Outcomes in Diabetic and Nondiabetic Patients Treated With Everolimus- or Paclitaxel-Eluting Stents: Results From the SPIRIT IV Clinical Trial (Clinical Evaluation of the XIENCE V Everolimus Eluting Coronary Stent System)

We compared the safety and efficacy of the XIENCE V (Abbott Vascular, Santa Clara, California) everolimus-eluting stent (EES) with the TAXUS Express (Boston Scientific, Natick, Massachusetts) paclitaxel-eluting stent (PES) among the large cohort of randomized diabetic patients enrolled in the SPIRIT IV (Clinical Evaluation of the XIENCE V Everolimus Eluting Coronary Stent System) trial. Diabetes mellitus remains a significant predictor of adverse clinical outcomes after percutaneous coronary intervention with drug-eluting stents, and the comparative outcomes of different drug-eluting stents in diabetic patients remains ill-defined.

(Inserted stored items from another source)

/-! ### The transitions of PHASE -/

/-- `CNT` in phase `COUNT`: answered `OK` it stays there, and otherwise it enters phase `FAULT`. -/
theorem countByte_phase {s : State} (hp : s.phase = .count) (x : Symbol) :
    ((s.countByte x).outbox = s.outbox ++ [⟨.ok, 0, 0⟩] ∧ (s.countByte x).phase = .count) ∨
    ((s.countByte x).outbox = s.outbox ++ [⟨.errCountOverflow, 0, 0⟩] ∧ (s.countByte x).phase = .fault ∧
      (s.countByte x).fcode = .countOverflow) := by
  rcases countByte_cases s x with ⟨-, e⟩ | ⟨-, e⟩ <;> rw [e]
  · exact .inr ⟨rfl, rfl, rfl⟩
  · exact .inl ⟨rfl, hp⟩

/-- `ASSIGN`: answered `OK` or `EMPTY` it enters phase `READY`, and otherwise phase `FAULT`. -/
theorem assign_phase (s : State) :
    ((s.assign.outbox = s.outbox ++ [⟨.ok, 0, 0⟩] ∨ s.assign.outbox = s.outbox ++ [⟨.empty, 0, 0⟩]) ∧
      s.assign.phase = .ready) ∨
    (s.assign.outbox = s.outbox ++ [⟨.errCodeOverflow, 0, 0⟩] ∧ s.assign.phase = .fault ∧
      s.assign.fcode = .codeOverflow) := by
  rcases assign_cases s with ⟨-, e⟩ | ⟨-, -, e⟩ | ⟨-, -, e⟩ <;> rw [e]
  · exact .inl ⟨.inr rfl, rfl⟩
  · exact .inr ⟨rfl, rfl, rfl⟩
  · exact .inl ⟨.inl rfl, rfl⟩

theorem build_answer (s : State) :
    s.build.outbox = s.outbox ++ [⟨.ok, 0, 0⟩] ∨ s.build.outbox = s.outbox ++ [⟨.empty, 0, 0⟩] := by
  cases he : (buildTree s.freq).empty <;> simp [State.build, he]

/-- A command that changes `PHASE` was executed in a phase where it is legal. -/
theorem exec_of_phase_ne {i : Instr} {s t : State} (h : exec i s = .next t) (hne : t.phase ≠ s.phase) :
    legalIn i s.phase = true ∧ t = effect i s := by
  rcases exec_cases h with ⟨-, hl, e⟩ | ⟨-, -, rfl⟩ | ⟨-, rfl⟩
  · exact ⟨hl, e⟩
  · exact absurd rfl hne
  · exact absurd rfl hne

/-- So does a word, which is that command's. -/
theorem acceptWord_of_phase_ne {w : CmdWord} {s t : State} (h : acceptWord w s = .next t) (hne : t.phase ≠ s.phase) :
    ∃ i, w = encode i ∧ exec i s = .next t := by
  rcases acceptWord_cases w s with ⟨i, hd, e⟩ | ⟨_, -, e⟩ <;> rw [e] at h
  · exact ⟨i, (encode_of_decodeWord hd).symm, h⟩
  · cases h
    exact absurd rfl hne

/-- A step on the word of a command that is legal does the command's work. -/
theorem step_legal {s : State} {i : Instr} {rest : List HostEvent} (hin : s.inbox = .command (encode i) :: rest)
    (hw : i.wellFormed = true) (hl : legalIn i s.phase = true) : step s = .next (effect i s.pop) := by
  rw [step_command hin, acceptWord_instr (decodeWord_encode hw)]
  exact exec_legal hw hl

/-- Settles O13: only `CLR`, `CNT`, `BUILD`, `ASSIGN` write `PHASE` (10_state.md R20), each as its work says. -/
theorem phaseChangesOnlyAsListed : Obligations.PhaseChangesOnlyAsListed := by
  refine ⟨fun s t hstep hne => ?_, fun s rest => ⟨?_, ?_, ?_, ?_⟩⟩
  · obtain ⟨u, hu, hcases⟩ := step_next s
    obtain rfl : t = u := Host.Outcome.next.inj (hstep.symm.trans hu)
    rcases hcases with ⟨-, rfl⟩ | ⟨rest, hin, rfl⟩ | ⟨w, rest, hin, hacc⟩
    · exact absurd rfl hne
    · exact .inl ⟨rest, .inl hin, rfl⟩
    · obtain ⟨i, rfl, hexec⟩ := acceptWord_of_phase_ne hacc hne
      obtain ⟨hl, rfl⟩ := exec_of_phase_ne hexec hne
      rcases (exec_writesListed hexec).phase hne with rfl | rfl | rfl | ⟨x, rfl⟩
      · exact .inl ⟨rest, .inr hin, rfl⟩
      · exact .inr (.inr (.inl ⟨rest, hin, by simpa [legalIn] using hl, rfl⟩))
      · have hp : s.phase = .tree := by simpa [legalIn] using hl
        rcases assign_phase s.pop with ⟨ho, hready⟩ | ⟨ho, hfault, hcode⟩
        · exact .inr (.inr (.inr (.inl ⟨rest, hin, hp, hready, ho⟩)))
        · exact .inr (.inr (.inr (.inr ⟨rest, hin, hp, hfault, hcode, ho⟩)))
      · have hp : s.phase = .count := by simpa [legalIn] using hl
        rcases countByte_phase (s := s.pop) hp x with ⟨-, hcount⟩ | ⟨ho, hfault, hcode⟩
        · exact absurd (hcount.trans hp.symm) hne
        · exact .inr (.inl ⟨x, rest, hin, hp, hfault, hcode, ho⟩)
  · rintro (hin | hin)
    · exact ⟨_, step_reset hin, rfl⟩
    · exact ⟨_, step_legal (i := .clr) hin rfl rfl, rfl⟩
  · intro x hin hp
    exact ⟨_, step_legal hin rfl (by simp [legalIn, hp]), countByte_phase (s := s.pop) hp x⟩
  · intro hin hp
    exact ⟨_, step_legal (i := .build) hin rfl (by simp [legalIn, hp]), rfl, build_answer s.pop⟩
  · intro hin hp
    exact ⟨_, step_legal (i := .assign) hin rfl (by simp [legalIn, hp]), assign_phase s.pop⟩

end Sys2Proof.Machine
end

section
/-! PROOFS. Family 60_exceptions: the order of the checks (R263), refusals (R262), and the ways out of phase `FAULT`
(R265). -/

namespace Sys2Proof.Machine

/-! ### The checks on a word, in their order -/

/-- The first check: a word that decodes to no command is refused (60_exceptions.md R263). -/
theorem acceptWord_illegal {w : CmdWord} {why : Illegal} (h : decodeWord w = .illegal why) (s : State) :
    acceptWord w s = .next (s.raise .errIllegal) := by
  simp [acceptWord, h]

/-- The second check: so is the word of a command in a phase where it is not legal. -/
theorem acceptWord_refused {w : CmdWord} {i : Instr} {s : State} (h : decodeWord w = .instr i)
    (hl : legalIn i s.phase = false) : acceptWord w s = .next (s.raise .errPhase) :=
  (acceptWord_instr h s).trans (exec_refused (wellFormed_of_decodeWord h) hl)

/-- After both checks the command does its own work. -/
theorem acceptWord_legal {w : CmdWord} {i : Instr} {s : State} (h : decodeWord w = .instr i)
    (hl : legalIn i s.phase = true) : acceptWord w s = .next (effect i s) :=
  (acceptWord_instr h s).trans (exec_legal (wellFormed_of_decodeWord h) hl)

/-- `ENC`'s own first condition is UnknownSymbol, whatever the room left (43_encoder.md R213). -/
theorem effect_enc_uncoded {s : State} {x : Symbol} (h0 : (s.codeAt x).len = 0) {r : Response}
    (ho : (effect (.enc x) s).outbox = s.outbox ++ [r]) : r.st = .errUnknownSymbol := by
  rw [effect, encodeByte_uncoded h0] at ho
  rw [← List.singleton_inj.1 (List.append_cancel_left ho)]

/-- `ELEN`'s own first condition is `UNK`, whatever `LOVF` is (43_encoder.md R216). -/
theorem effect_elen_unk {s : State} (hu : s.unk = true) {r : Response}
    (ho : (effect .elen s).outbox = s.outbox ++ [r]) : r.st = .errUnknownSymbol := by
  rw [effect, elenStatus_eq, hu] at ho
  rw [← List.singleton_inj.1 (List.append_cancel_left ho)]

/-- Settles O6: by the two checks, and the first condition of `ENC`'s and `ELEN`'s work. -/
theorem checksAreMadeInOrder : Obligations.ChecksAreMadeInOrder := by
  intro w s
  cases hd : decodeWord w with
  | illegal why => exact ⟨_, _, acceptWord_illegal hd s, rfl, by simp⟩
  | instr i =>
    cases hl : legalIn i s.phase with
    | false => exact ⟨_, _, acceptWord_refused hd hl, rfl, by simp [hl]⟩
    | true =>
      obtain ⟨r, ho, hphase, hillegal⟩ := effect_not_refused i s
      refine ⟨_, r, acceptWord_legal hd hl, ho, fun h => absurd rfl (h i), ?_⟩
      rintro _ ⟨⟩
      refine ⟨by simp [hl], fun _ => ⟨hillegal, hphase, ?_, ?_⟩⟩
      · rintro x rfl h0
        exact effect_enc_uncoded h0 ho
      · rintro rfl hu
        exact effect_elen_unk hu ho

/-! ### Refusals -/

/-- Settles O17: the word and the phase, which decide a refusal, are the same after it. -/
theorem refusalsChangeNothing : Obligations.RefusalsChangeNothing := by
  intro w s
  cases hd : decodeWord w with
  | illegal why => exact ⟨_, _, acceptWord_illegal hd s, rfl, fun _ => ⟨rfl, acceptWord_illegal hd _⟩⟩
  | instr i =>
    cases hl : legalIn i s.phase with
    | false => exact ⟨_, _, acceptWord_refused hd hl, rfl, fun _ => ⟨rfl, acceptWord_refused hd hl⟩⟩
    | true =>
      obtain ⟨r, ho, hphase, hillegal⟩ := effect_not_refused i s
      exact ⟨_, r, acceptWord_legal hd hl, ho, fun h => absurd h (not_or.2 ⟨hphase, hillegal⟩)⟩

/-! ### The ways out of phase FAULT -/

/-- Taking an event off the inbox changes no element. -/
theorem pop_sameElements (s : State) : SameElements s s.pop := by
  constructor <;> rfl

/-- Settles O15: waiting changes nothing, reset and `CLR` clear, and in phase `FAULT` no other word changes an
element. -/
theorem faultIsLeftOnlyByClrOrReset : Obligations.FaultIsLeftOnlyByClrOrReset := by
  intro s hp
  have hclr : encode .clr = 0x1000#16 := rfl
  obtain ⟨t, ht, ⟨hin, rfl⟩ | ⟨rest, hin, rfl⟩ | ⟨w, rest, hin, hacc⟩⟩ := step_next s
  · exact ⟨_, ht, .inl ⟨.refl _, by simp [hin]⟩⟩
  · exact ⟨_, ht, .inr ⟨clear_elementsZero _, rest, .inl hin⟩⟩
  · refine ⟨t, ht, ?_⟩
    by_cases hw : w = encode .clr
    · subst hw
      obtain rfl := Host.Outcome.next.inj ((acceptWord_clr s.pop).symm.trans hacc)
      exact .inr ⟨respond_elementsZero (clear_elementsZero _) _ _ _, rest, .inr hin⟩
    · have hsame := acceptWord_sameElements_of_fault (s := s.pop) hp hw hacc
      exact .inl ⟨(pop_sameElements s).trans hsame, by simp [hin, ← hclr, hw]⟩

end Sys2Proof.Machine
end

section
/-! PROOFS. Family 70_reset_and_hazards: reset at any time (R300), and reset during a command (R301). -/

namespace Sys2Proof.Machine

/-! ### Reset at the pins -/

/-- Clearing leaves of a state only what is no element of it: the parameters and the two queues (logs 1, 2). -/
theorem clear_eq_reset (s : State) :
    s.clear = { State.reset with config := s.config, inbox := s.inbox, outbox := s.outbox } := rfl

/-- So states that agree in those are the same once cleared. -/
theorem clear_congr {s t : State} (hc : s.config = t.config) (hi : s.inbox = t.inbox) (ho : s.outbox = t.outbox) :
    s.clear = t.clear := by
  rw [clear_eq_reset, clear_eq_reset, hc, hi, ho]

theorem Block.edge_of_rst {p : Pins} (h : p.rst = true) (b : Block) : b.edge p = b.resetEdge := by
  simp [Block.edge, h]

theorem Block.cmdReady_of_rst {p : Pins} (h : p.rst = true) (b : Block) : b.cmdReady p = false := by
  simp [Block.cmdReady, h]

theorem Block.rspValid_of_rst {p : Pins} (h : p.rst = true) (b : Block) : b.rspValid p = none := by
  simp [Block.rspValid, h]

/-- Settles O10: reset and `CLR` both clear, and `rst` silences both ports. -/
theorem resetYieldsResetState : Obligations.ResetYieldsResetState := by
  refine ⟨fun s rest hin => ?_, fun b p hr => ?_⟩
  · rw [step_reset hin, clear_eq_reset]
    simp [hin]
  · rw [Block.edge_of_rst hr]
    exact ⟨clear_eq_reset _, rfl, Block.cmdReady_of_rst hr b, Block.rspValid_of_rst hr b, exec_clr b.state⟩

/-! ### A command in flight -/

/-- No word changes the parameters (log 1). -/
theorem acceptWord_config {w : CmdWord} {s t : State} (h : acceptWord w s = .next t) : t.config = s.config := by
  rcases acceptWord_cases w s with ⟨i, -, e⟩ | ⟨_, -, e⟩ <;> rw [e] at h
  · exact (exec_writesListed h).config
  · cases h
    rfl

/-- An edge that accepts a command puts it in flight, and changes nothing that outlives a reset. -/
theorem Block.edge_taken {b : Block} {p : Pins} (hc : b.cmdReady p = true) (hv : p.cmdValid = true) :
    ∃ r, (b.edge p).port = .inFlight p.done r ∧ (b.edge p).state.clear = b.state.clear := by
  obtain ⟨hr, hw, hidle⟩ := (b.cmdReady_iff p).1 hc
  obtain ⟨t, r, ht, ha, -⟩ := acceptWord_answered p.cmd b.state
  have hedge : b.edge p = ⟨{ t with outbox := b.state.outbox }, .inFlight p.done r⟩ := by
    simp [Block.edge, hr, hw, hidle, hv, Block.accept_eq ht ha.outbox]
  have hconfig : t.config = b.state.config := acceptWord_config ht
  rw [hedge]
  exact ⟨r, rfl, clear_congr hconfig ha.inbox rfl⟩

/-- While a command is in flight and stays so, an edge without reset leaves the state alone: only delivery writes. -/
theorem Block.edge_state_of_inFlight {b : Block} {p : Pins} (hr : p.rst = false) (hb : b.port ≠ .idle)
    (he : (b.edge p).port ≠ .idle) : (b.edge p).state = b.state := by
  rcases b.edge_cases p with ⟨h, -⟩ | ⟨hc, -⟩ | ⟨-, hp, -⟩ | ⟨r, -, -, e⟩ | ⟨r, -, -, -, e⟩ | ⟨r, -, -, -, e⟩
  · simp [hr] at h
  · exact absurd ((b.cmdReady_iff p).1 hc).2.2 hb
  · exact absurd hp hb
  · rw [e]
  · rw [e]
  · simp [e] at he
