/-- Settles O14: the step executes what it decoded, which a host may send, with the input consumed. -/
theorem nothingElseFails : Obligations.NothingElseFails := by
  intro s w rest i hinv hin hdec
  rw [step_of_fetch_instr (fetch_of_decode_ok hin hdec)]
  exact exec_completes_or_breaks_order (s := s.withInbox rest) hinv.edges (sendable_of_decode_ok hdec)

end Sys2Proof.Machine
end

section
/-! PROOFS. The family of 42_bit_classifier.md: what CLASSIFY_LOW does with a gap (R120 to R124), and the bits an `edge`
emits after a long pulse (R134). -/

namespace Sys2Proof.Machine

section

variable {s : State}

/-- A decided bit is emitted with the span between the two rising edges, then pushed (R124). -/
theorem classifyLow_of_decideBit_eq_some {b : Bit}
    (hbit : decideBit s.zs s.os s.lowwidth.toNat s.highwidth.toNat = some b) (now : Word) :
    s.classifyLow Config.normative now = .next ((s.emit .bit s.lastrising s.rising b.toNat).pushed b now) := by
  simp only [State.classifyLow, hbit, pushBit_normative]

theorem classifyLow_of_decideBit_eq_none (hnone : decideBit s.zs s.os s.lowwidth.toNat s.highwidth.toNat = none)
    (now : Word) : s.classifyLow Config.normative now = .next s := by
  simp only [State.classifyLow, hnone]

end

/-- Settles O44: both kinds of gap decide `b` (R121, R122), and a decided bit is emitted and pushed. -/
theorem classifyLowDecides : Obligations.ClassifyLowDecides := by
  intro s now b hgap
  have hbit : decideBit s.zs s.os s.lowwidth.toNat s.highwidth.toNat = some b := by
    rcases hgap with ⟨rfl, hone⟩ | ⟨rfl, hzero⟩
    · exact decideBit_eq_one_iff.mpr hone
    · exact decideBit_eq_zero_iff.mpr hzero
  exact ⟨_, exec_pushBit _ now b, (exec_classifyLow s now).trans (classifyLow_of_decideBit_eq_some hbit now)⟩

/-- Settles O45: R123's three kinds of gap are exactly those the classifier leaves undecided. -/
theorem classifyLowNoDecision : Obligations.ClassifyLowNoDecision :=
  fun s now hgap =>
    (exec_classifyLow s now).trans (classifyLow_of_decideBit_eq_none (decideBit_eq_none_iff.mpr hgap) now)

/-- The bits an `edge` emits are those the classifier decided, on the gap the edge ends (R105, R124). -/
theorem decideBit_of_bit_mem_newEvents {s t : State} {index : Word} {level : Bit} {e : Event}
    (hedge : exec (.edge index level) s = .next t) (he : e ∈ s.newEvents t) (hkind : e.kind = .bit) :
    ∃ b, decideBit s.zs s.os (index - s.falling).toNat s.highwidth.toNat = some b ∧ e.payload = b.toNat := by
  rcases edge_newEvents_cases hedge with hnew | ⟨_, hnew⟩ | ⟨_, hnew⟩ | ⟨b, hex, hb, hnew, hhex⟩ <;> rw [hnew] at he
  · cases he
  · obtain rfl := List.mem_singleton.mp he
    cases hkind
  · rcases List.mem_pair.mp he with rfl | rfl
    · cases hkind
    · cases hkind
  · rcases List.mem_cons.mp he with rfl | hmem
    · exact ⟨b, hb, rfl⟩
    · cases hkind.symm.trans (hhex e hmem)

/-- A pulse longer than `2 * OS` fails the third condition of a bit 1 (R121, R134). -/
theorem eq_zero_of_decideBit_long_pulse {zs os : Int} {low high : Nat} {b : Bit} (hlong : 2 * os < (high : Int))
    (hbit : decideBit zs os low high = some b) : b = 0 := by
  refine (bit_zero_or_one b).resolve_right ?_
  rintro rfl
  obtain ⟨_, _, hshort⟩ := decideBit_eq_one_iff.mp hbit
  exact absurd hshort (not_le.mpr hlong)

/-- Settles O46: an emitted bit was decided with the pulse's width, which rules out 1. In any line state this holds, as
RISE leaves `highwidth` alone and FALL emits no bit, so the premise on `oldpin` is not used. -/
theorem noOneAfterALongPulse : Obligations.NoOneAfterALongPulse := by
  intro s t index level hlong _ hedge e he hkind
  obtain ⟨b, hbit, hpayload⟩ := decideBit_of_bit_mem_newEvents hedge he hkind
  rw [hpayload, eq_zero_of_decideBit_long_pulse hlong hbit]
  rfl

end Sys2Proof.Machine
end

section
/-! PROOFS. The family of 43_word_accumulator.md, first part: PUSH_BIT as numbers, in little and in big order (R140 to
R144), and on a core with a finite word register (R153). -/

namespace Sys2Proof.Machine

/-- Little order: the bits held move up by one position and the new bit is below them (R141). -/
theorem pushWord_of_little {endian : Bit} (hlittle : endian = 0) (b : Bit) (count value : Nat) :
    pushWord endian b count value = 2 * value + b.toNat := by
  rw [pushWord, if_pos hlittle, ← Nat.shiftLeft_add_eq_or_of_lt b.isLt, Nat.shiftLeft_eq, pow_one, mul_comm]

/-- Big order: the new bit is above the bits held (R142). -/
theorem pushWord_of_big {endian : Bit} (hbig : endian = 1) (b : Bit) {count value : Nat} (hvalue : value < 2 ^ count) :
    pushWord endian b count value = value + b.toNat * 2 ^ count := by
  rw [pushWord, if_neg ((bit_ne_zero_iff endian).mpr hbig), Nat.or_comm, ← Nat.shiftLeft_add_eq_or_of_lt hvalue,
    Nat.shiftLeft_eq, add_comm]

/-- In either order a value that fits its count fits the count after the push (R34 (b)). -/
theorem pushWord_lt (endian b : Bit) {count value : Nat} (hvalue : value < 2 ^ count) :
    pushWord endian b count value < 2 ^ (count + 1) := by
  have hb := bit_toNat_le_one b
  rcases bit_zero_or_one endian with hlittle | hbig
  · rw [pushWord_of_little hlittle]
    omega
  · have hbit : b.toNat * 2 ^ count ≤ 1 * 2 ^ count := Nat.mul_le_mul_right _ hb
    rw [pushWord_of_big hbig b hvalue]
    omega

/-- The nibble is pushed as the word is, in four bits (R141, R142). -/
theorem pushNibble_eq_ofNat_pushWord (endian b : Bit) (count : BitVec 2) (value : BitVec 4) :
    pushNibble endian b count value = BitVec.ofNat 4 (pushWord endian b count.toNat value.toNat) := by
  decide +revert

In the SPIRIT IV trial, 3,687 patients with up to 3 de novo native coronary artery lesions were prospectively randomized 2:1 to receive EES or PES. Randomization was stratified by the presence of diabetes and lesion complexity. The primary end point was the occurrence of target lesion failure (TLF) (cardiac death, target-vessel myocardial infarction, or ischemia-driven target lesion revascularization) at 1 year. Clinical outcomes were evaluated in randomized diabetic (n = 1,185 [786 EES; 399 PES]) and nondiabetic patients (n = 2,498 [1,669 EES; 829 PES]). The EES compared with PES reduced TLF in nondiabetic patients (3.1% vs. 6.7%, p < 0.0001), with significant reductions in myocardial infarction, stent thrombosis, and target lesion revascularization. In contrast, no difference in TLF (6.4% vs. 6.9%, respectively, p = 0.80) or any of its components was present among diabetic patients, regardless of insulin use. A significant interaction between the presence of diabetes and stent type on TLF (p(interaction) = 0.02) was observed. In the SPIRIT IV randomized trial, EES compared with PES provided similar clinical outcomes in diabetic patients and superior clinical outcomes in nondiabetic patients at 1 year. (SPIRIT IV Clinical Trial: Clinical Evaluation of the XIENCE V Everolimus Eluting Coronary Stent System in the Treatment of Subjects With de Novo Native Coronary Artery Lesions; NCT00307047).